The U.S. Treasury Department sanctioned Iran's Persian Gulf Strait Authority (PGSA) on Wednesday, accusing the newly created body of extorting global shipping on behalf of the Islamic Revolutionary Guard Corps (IRGC) and warning that anyone paying its tolls, in any currency or form, may face U.S. sanctions.
The Treasury's Office of Foreign Assets Control (OFAC) placed the authority on its Specially Designated Nationals list, effectively prohibiting U.S. persons from dealing with it. The action was taken under Executive Order 13224, the counterterrorism authority.
"The Iranian military's latest attempt to extort global maritime trade is proof that Economic Fury has left the regime desperate for cash," Treasury Secretary Scott Bessent said in a statement.
The Persian Gulf Strait Authority was established on May 5 as the "legal body and official representative of the Islamic Republic of Iran responsible for issuing permits and regulating maritime traffic" through the Strait of Hormuz, according to the Iranian state-linked Nour News outlet.
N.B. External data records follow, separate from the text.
/-- GANG_SWITCH: from T on the running context's teams stop; when all have, started copies are complete and
collectives stand at a chunk boundary, the contexts change places. A switch to the context that runs only
completes. That a chunk is finished only when the peers' values for it have come is the model's reading. -/
def execGangSwitch (s : State) : Host.Outcome State Fault Refusal :=
  .next (match s.armed with
    | none => s
    | some a =>
      if s.gtime.toNat < a.t.toNat then s
      else
        match s.ctxs.find? fun e => e.2.state == .running with
        | none => if s.canFlushAll then (s.swapContexts none a).getD s else s
        | some e =>
          if e.1 = a.ctx then s.switchDone a
          else
            let s1 := s.stopTeams fun t => t.ctx == e.1
            let busy := s1.anyTeam e.1 || s1.inChunk e.1 || !s1.canFlushAll ||
              s1.cores.any fun x => !x.2.active.isEmpty
            if busy then s1 else (s1.swapContexts (some e.1) a).getD s1)

/-! ## Certification (R390, R391) -/

/-- A grid ran a team on cluster k after k's last passing scan ended. -/
def State.ranSince (s : State) (q : Grid) (k : Nat) : Bool :=
  match tabFind q.lastOn k with
  | some t => decide (t ≥ (s.cluster k).lastPass)
  | none => false

/-- Such grids are suspect; one that has completed is reported (R391). -/
def State.suspects (s : State) (k : Nat) : State :=
  s.grids.foldl (fun s e =>
    if !s.ranSince e.2 k then s
    else
      let s1 := if e.2.provisional then
          s.completion { wb := e.2.wb, kind := 2, ctx := e.2.ctx, late := false, cmask := e.2.cmask,
                         gtime := s.gtime }
        else s
      s1.updGrid e.1 fun g => { g with suspect := true, provisional := false }) s

/-! ## Clusters in and out of service (R392, R399) -/

/-- Clusters in service. -/
def State.inService (s : State) : List Nat := (List.range 64).filter fun k => (s.cluster k).inSvc

/-- The cores of some clusters. -/
def clusterCores (ks : List Nat) : List Nat := ks.flatMap fun k => (List.range 4).map fun i => 4 * k + i

/-- A change of service: `sr.topo` rises and `sr.clucnt` moves by `n` on every core, and every resident
context's error queue gets a TOPOLOGY record (R392). -/
def State.topology (s : State) (ks : List Nat) (n : Int) : State :=
  let s1 := allCores.foldl (fun (s : State) c => s.updCore c fun x =>
    { x with clucnt := x.clucnt + BitVec.ofInt 32 n, topo := x.topo + 1 }) s
  let mask := ks.foldl (fun (m : DWord) k => m ||| (1#64 <<< k)) 0
  ((List.range 8).filter fun c => s.resident c).foldl (fun (s : State) c =>
    s.aeqAppend c { s.blankRec .topology with
      async := true, ctx := BitVec.ofNat 3 c, addr := mask
      aux := BitVec.ofNat 20 s.inService.length }) s1

/-- Arrays of a saved context go out of service: their queued sweeps are dropped with SA_BIAS, each
with its addition. -/
def SavedCore.drop (v : SavedCore) : SavedCore :=
  let sweeps := v.arrays.flatMap StArray.queue
  { v with
    arrays := v.arrays.map fun a => { a with
      oos := true, queue := [], lastFault := if a.queue.isEmpty then a.lastFault else 1 }
    tl := sweeps.foldl (fun t c => match c.kind with
      | .sweep _ n k => listUpd (fun v => v + n.setWidth 64) t k.toNat
      | _ => t) v.tl }

/-- The records of a saved context's dropped sweeps. -/
def State.dropRecords (s : State) (core : Nat) (v : SavedCore) : State :=
  v.arrays.zipIdx.foldl (fun (s : State) e => e.1.queue.foldl (fun s c => s.saAsync core e.2 c .saBias) s) s

/-- Queued commands of an array dropped with SA_BIAS (R292). -/
def State.dropQueue (s : State) (core i : Nat) : List ACmd → State
  | [] => s
  | c :: r =>
    (match c.kind with
     | .sweep _ tinc tl => s.endSweep core i c tinc tl (some .saBias)
     | _ => s.popCmd core i).dropQueue core i r

/-- The arrays of a core, in every context, go out of service (R392 step 3). -/
def State.arraysOut (s : State) (core : Nat) : State :=
  let s1 := (List.range 4).foldl (fun (s : State) i =>
    (s.updArray core i fun a => { a with oos := true }).dropQueue core i ((s.core core).array i).queue) s
  (List.range 8).foldl (fun (s : State) c =>
    match tabFind (s.ctx c).saved core with
    | none => s
    | some v => (s.dropRecords core v).updCtx c fun x => { x with saved := tabSet x.saved core v.drop }) s1

/-- The arrays of a core return to service, their monitors with an empty window (R291, R399). -/
def State.arraysIn (s : State) (core : Nat) : State :=
  let back := fun (a : StArray) => if a.oos then { a.restart with oos := false } else a
  let fix := fun (t : Tab SavedCore) => t.map fun e =>
    if e.1 == core then (e.1, { e.2 with arrays := e.2.arrays.map back }) else e
  let s1 := s.updCore core fun x => { x with arrays := x.arrays.map back }
  { s1 with ctxs := s1.ctxs.map fun e => (e.1, { e.2 with saved := fix e.2.saved }) }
The authority works with the IRGC and IRGC Navy to coordinate traffic through the strait, requiring vessels to follow IRGC instructions along an Iranian-designated route near Iran's coast while charging fees for passage, according to the Treasury. Vessels must submit a "Vessel Information Declaration," an application form, to receive permission to transit.
On May 20, the authority published a map on X defining its "regulatory jurisdiction," demarcating red lines on both sides of the strait requiring Iran's authorization for passage.
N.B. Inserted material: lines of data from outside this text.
-- ==== Sys2Proof/Machine/Pair.lean ====
section
/-! DEFINITION. Pair words (R32 to R35, R241, R256): each half is the 32-bit operation its SOP names;
both read before either writes. -/

namespace Sys2Proof.Machine

/-- A float half: the f32 form with RNE and no modifiers (R256). -/
def halfFloat (f : Val → Val → Val) (x y : Word) : Word :=
  BitVec.ofNat 32 (encodeVal 1 .rne false (f (decodeVal 1 x.toNat) (decodeVal 1 y.toNat)))

/-- The result of a register operation: `x` is D, `y` is S (R33). -/
def halfOpWord (o : HalfOp) (x y : Word) : Word :=
  let int := fun (f : Int → Int → Int) =>
    BitVec.ofNat 32 (intResult true 32 false (f (toInt 32 x.toNat) (toInt 32 y.toNat)))
  match o with
  | .mov => y
  | .iadd => x + y
  | .isub => x - y
  | .imul => x * y
  | .imin => int fun a b => if a ≤ b then a else b
  | .imax => int fun a b => if a ≤ b then b else a
  | .and => x &&& y
  | .or => x ||| y
  | .xor => x ^^^ y
  | .fadd => halfFloat (fun a b => exactSum .rne [a, b]) x y
  | .fsub => halfFloat (fun a b => exactSum .rne [a, b.negate]) x y
  | .fmul => halfFloat Val.mul x y
  | .fmin => halfFloat (Val.pick true) x y
  | .fmax => halfFloat (Val.pick false) x y
  | .fneg => y ^^^ 0x80000000#32
  | .fabs => y &&& 0x7FFFFFFF#32

/-- A shift half's result (R33). -/
def halfShiftWord (k : HalfShift) (x : Word) (n : Nat) : Word :=
  match k with
  | .shl => BitVec.ofNat 32 (shlNat 32 x.toNat n)
  | .shr => BitVec.ofNat 32 (shrNat false 32 x.toNat n)
  | .sar => BitVec.ofNat 32 (shrNat true 32 x.toNat n)

/-- U of a half (R32). -/
def halfU : Half → Bool
  | .nop => false
  | .movi8 u _ _ | .iaddi u _ _ | .shift _ u _ _ | .op _ u _ _ => u

/-- What a half writes in a lane (R33). -/
def halfOut (h : Half) (src : Src) : List (Nat × Word) :=
  match h with
  | .nop => []
  | .movi8 _ d i => [(d.toNat, i.signExtend 32)]
  | .iaddi _ d i => [(d.toNat, src.reg d.toNat + i.signExtend 32)]
  | .shift k _ d n => [(d.toNat, halfShiftWord k (src.reg d.toNat) n.toNat)]
  | .op o _ d s => [(d.toNat, halfOpWord o (src.reg d.toNat) (src.reg s.toNat))]

/-- A half as a lane-wise operation of every lane of the execution mask. -/
def halfOp (h : Half) : VOp :=
  lanewise { u := halfU h, p := .all } (h.reads.map BitVec.toNat)
    (match h.dest with | some d => [d.toNat] | none => []) (halfOut h)

/-- A pair word in the turn's group (R34, R35): neither half writes if either traps. -/
def State.pairM (s : State) (up low : Half) : M State := do
  let g ← s.agent
  let x := s.core s.cur.core
  match lowestLane s.cur.mask with
  | none => .ok s.next
  | some lo =>
    let a := halfOp up
    let b := halfOp low
    needRegs g (a.reads ++ a.writes ++ b.reads ++ b.writes) lo
    let mis := fun (v : VOp) => if v.c.u && g.dbg then v.mismatch (g.src x) s.cur.mask lo else none
    match (mis a).orElse fun _ => mis b with
    | some l => trapAt .uMismatch l
    | none =>
      .ok (s.commit (a.outs (g.src x) s.cur.mask lo ++ b.outs (g.src x) s.cur.mask lo)).next

/-- A pair word whose upper half is NOP (R33). -/
def execPairNop (low : Half) (s : State) : Host.Outcome State Fault Refusal :=
  run s (s.pairM .nop low)

/-- A pair word whose upper half is MOV (R33). -/
def execPairMov (u : Bool) (d r : Reg) (low : Half) (s : State) : Host.Outcome State Fault Refusal :=
  run s (s.pairM (.op .mov u d r) low)

/-- A pair word whose upper half is MOVI8 (R33). -/
def execPairMovi8 (u : Bool) (d : Reg) (i : BitVec 8) (low : Half) (s : State) : Host.Outcome State Fault Refusal :=
  run s (s.pairM (.movi8 u d i) low)

/-- A pair word whose upper half is IADD (R33). -/
def execPairIadd (u : Bool) (d r : Reg) (low : Half) (s : State) : Host.Outcome State Fault Refusal :=
  run s (s.pairM (.op .iadd u d r) low)

/-- A pair word whose upper half is IADDI (R33). -/
def execPairIaddi (u : Bool) (d : Reg) (i : BitVec 8) (low : Half) (s : State) : Host.Outcome State Fault Refusal :=
  run s (s.pairM (.iaddi u d i) low)

/-- A pair word whose upper half is ISUB (R33). -/
def execPairIsub (u : Bool) (d r : Reg) (low : Half) (s : State) : Host.Outcome State Fault Refusal :=
  run s (s.pairM (.op .isub u d r) low)

/-- A pair word whose upper half is IMUL (R33). -/
def execPairImul (u : Bool) (d r : Reg) (low : Half) (s : State) : Host.Outcome State Fault Refusal :=
  run s (s.pairM (.op .imul u d r) low)

/-- A pair word whose upper half is IMIN (R33). -/
def execPairImin (u : Bool) (d r : Reg) (low : Half) (s : State) : Host.Outcome State Fault Refusal :=
  run s (s.pairM (.op .imin u d r) low)

/-- A pair word whose upper half is IMAX (R33). -/
def execPairImax (u : Bool) (d r : Reg) (low : Half) (s : State) : Host.Outcome State Fault Refusal :=
  run s (s.pairM (.op .imax u d r) low)

/-- A pair word whose upper half is AND (R33). -/
def execPairAnd (u : Bool) (d r : Reg) (low : Half) (s : State) : Host.Outcome State Fault Refusal :=
  run s (s.pairM (.op .and u d r) low)

/-- A pair word whose upper half is OR (R33). -/
def execPairOr (u : Bool) (d r : Reg) (low : Half) (s : State) : Host.Outcome State Fault Refusal :=
  run s (s.pairM (.op .or u d r) low)

/-- A pair word whose upper half is XOR (R33). -/
def execPairXor (u : Bool) (d r : Reg) (low : Half) (s : State) : Host.Outcome State Fault Refusal :=
  run s (s.pairM (.op .xor u d r) low)

/-- A pair word whose upper half is SHLI (R33). -/
def execPairShli (u : Bool) (d : Reg) (n : BitVec 5) (low : Half) (s : State) : Host.Outcome State Fault Refusal :=
  run s (s.pairM (.shift .shl u d n) low)

/-- A pair word whose upper half is SHRI (R33). -/
def execPairShri (u : Bool) (d : Reg) (n : BitVec 5) (low : Half) (s : State) : Host.Outcome State Fault Refusal :=
  run s (s.pairM (.shift .shr u d n) low)

/-- A pair word whose upper half is SARI (R33). -/
def execPairSari (u : Bool) (d : Reg) (n : BitVec 5) (low : Half) (s : State) : Host.Outcome State Fault Refusal :=
  run s (s.pairM (.shift .sar u d n) low)

/-- A pair word whose upper half is FADD (R33). -/
def execPairFadd (u : Bool) (d r : Reg) (low : Half) (s : State) : Host.Outcome State Fault Refusal :=
  run s (s.pairM (.op .fadd u d r) low)

/-- A pair word whose upper half is FSUB (R33). -/
def execPairFsub (u : Bool) (d r : Reg) (low : Half) (s : State) : Host.Outcome State Fault Refusal :=
  run s (s.pairM (.op .fsub u d r) low)

/-- A pair word whose upper half is FMUL (R33). -/
def execPairFmul (u : Bool) (d r : Reg) (low : Half) (s : State) : Host.Outcome State Fault Refusal :=
  run s (s.pairM (.op .fmul u d r) low)

/-- A pair word whose upper half is FMIN (R33). -/
def execPairFmin (u : Bool) (d r : Reg) (low : Half) (s : State) : Host.Outcome State Fault Refusal :=
  run s (s.pairM (.op .fmin u d r) low)

/-- A pair word whose upper half is FMAX (R33). -/
def execPairFmax (u : Bool) (d r : Reg) (low : Half) (s : State) : Host.Outcome State Fault Refusal :=
  run s (s.pairM (.op .fmax u d r) low)

/-- A pair word whose upper half is FNEG (R33). -/
def execPairFneg (u : Bool) (d r : Reg) (low : Half) (s : State) : Host.Outcome State Fault Refusal :=
  run s (s.pairM (.op .fneg u d r) low)

/-- A pair word whose upper half is FABS (R33). -/
def execPairFabs (u : Bool) (d r : Reg) (low : Half) (s : State) : Host.Outcome State Fault Refusal :=
  run s (s.pairM (.op .fabs u d r) low)

end Sys2Proof.Machine
end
The Treasury said funds from the tolls are "funneled to the IRGC," a designated Foreign Terrorist Organization. Anyone cooperating with the authority, including through payments made via fiat currency, digital assets, offsets, informal swaps or other in-kind payments, may be exposed to U.S. sanctions risk, Treasury warned.
Iran's Foreign Ministry spokesman Esmaeil Baghaei said Monday that Tehran is collecting fees for "navigational services," rather than imposing tolls.
About 20% of the world's oil and liquefied natural gas supplies normally pass through the Strait of Hormuz. Shipping through the waterway has largely come to a halt, with only a minuscule percentage of vessels transiting compared with roughly 125 to 140 daily passages before the war began.
The strait lies between Oman and Iran and is 33 kilometers (21 miles) wide at its narrowest point, with the shipping lane just 3 kilometers (2 miles) wide in either direction. OPEC members Saudi Arabia, Iran, Kuwait and Iraq, as well as former member the United Arab Emirates, export most of their crude oil via the strait.
Qatar, among the world's largest LNG exporters, sends most of its output through the waterway.
Earlier this week, two oil supertankers and one LNG tanker exited the Strait of Hormuz with their transponders switched off, heading for India and China, shipping data from LSEG and Kpler showed.
The Very Large Crude Carrier Eagle Veracruz, carrying 2 million barrels of crude loaded from Saudi Arabia in late February, is heading to Quanzhou port in southeastern China's Fujian province.
AET Tankers owns and manages the vessel. Another VLCC, Nissos Keros, carrying about 1.8 million barrels of Das crude from the UAE, is en route to Visakhapatnam, where Hindustan Petroleum's refinery is located.
On Wednesday, the Chinese-flagged Hua Lin Wan, operated by COSCO, exited the strait carrying naphtha loaded from Kuwait and is bound for Huizhou port in southern China's Guangdong province.
Bessent said Treasury has "deprived the Iranian regime of revenue for their weapons programs, terrorist proxies, and nuclear ambitions" and disrupted "tens of billions of dollars' worth of revenue from being otherwise accessible" to Tehran.
The department said it includes actions that led to the freezing of nearly half a billion dollars in Iran-linked cryptocurrency.
"Under President Trump's leadership, we will remain relentless in our pursuit to constrain the network of vessels, intermediaries, and buyers through which Iran exports both its oil and malevolence," Bessent said.
The war began Feb. 28 when the United States and Israel launched strikes on Iran, prompting Tehran to retaliate with missile and drone attacks and close the Strait of Hormuz.
A ceasefire took effect on April 8, mediated by Pakistan, and was later extended indefinitely by U.S. President Donald Trump.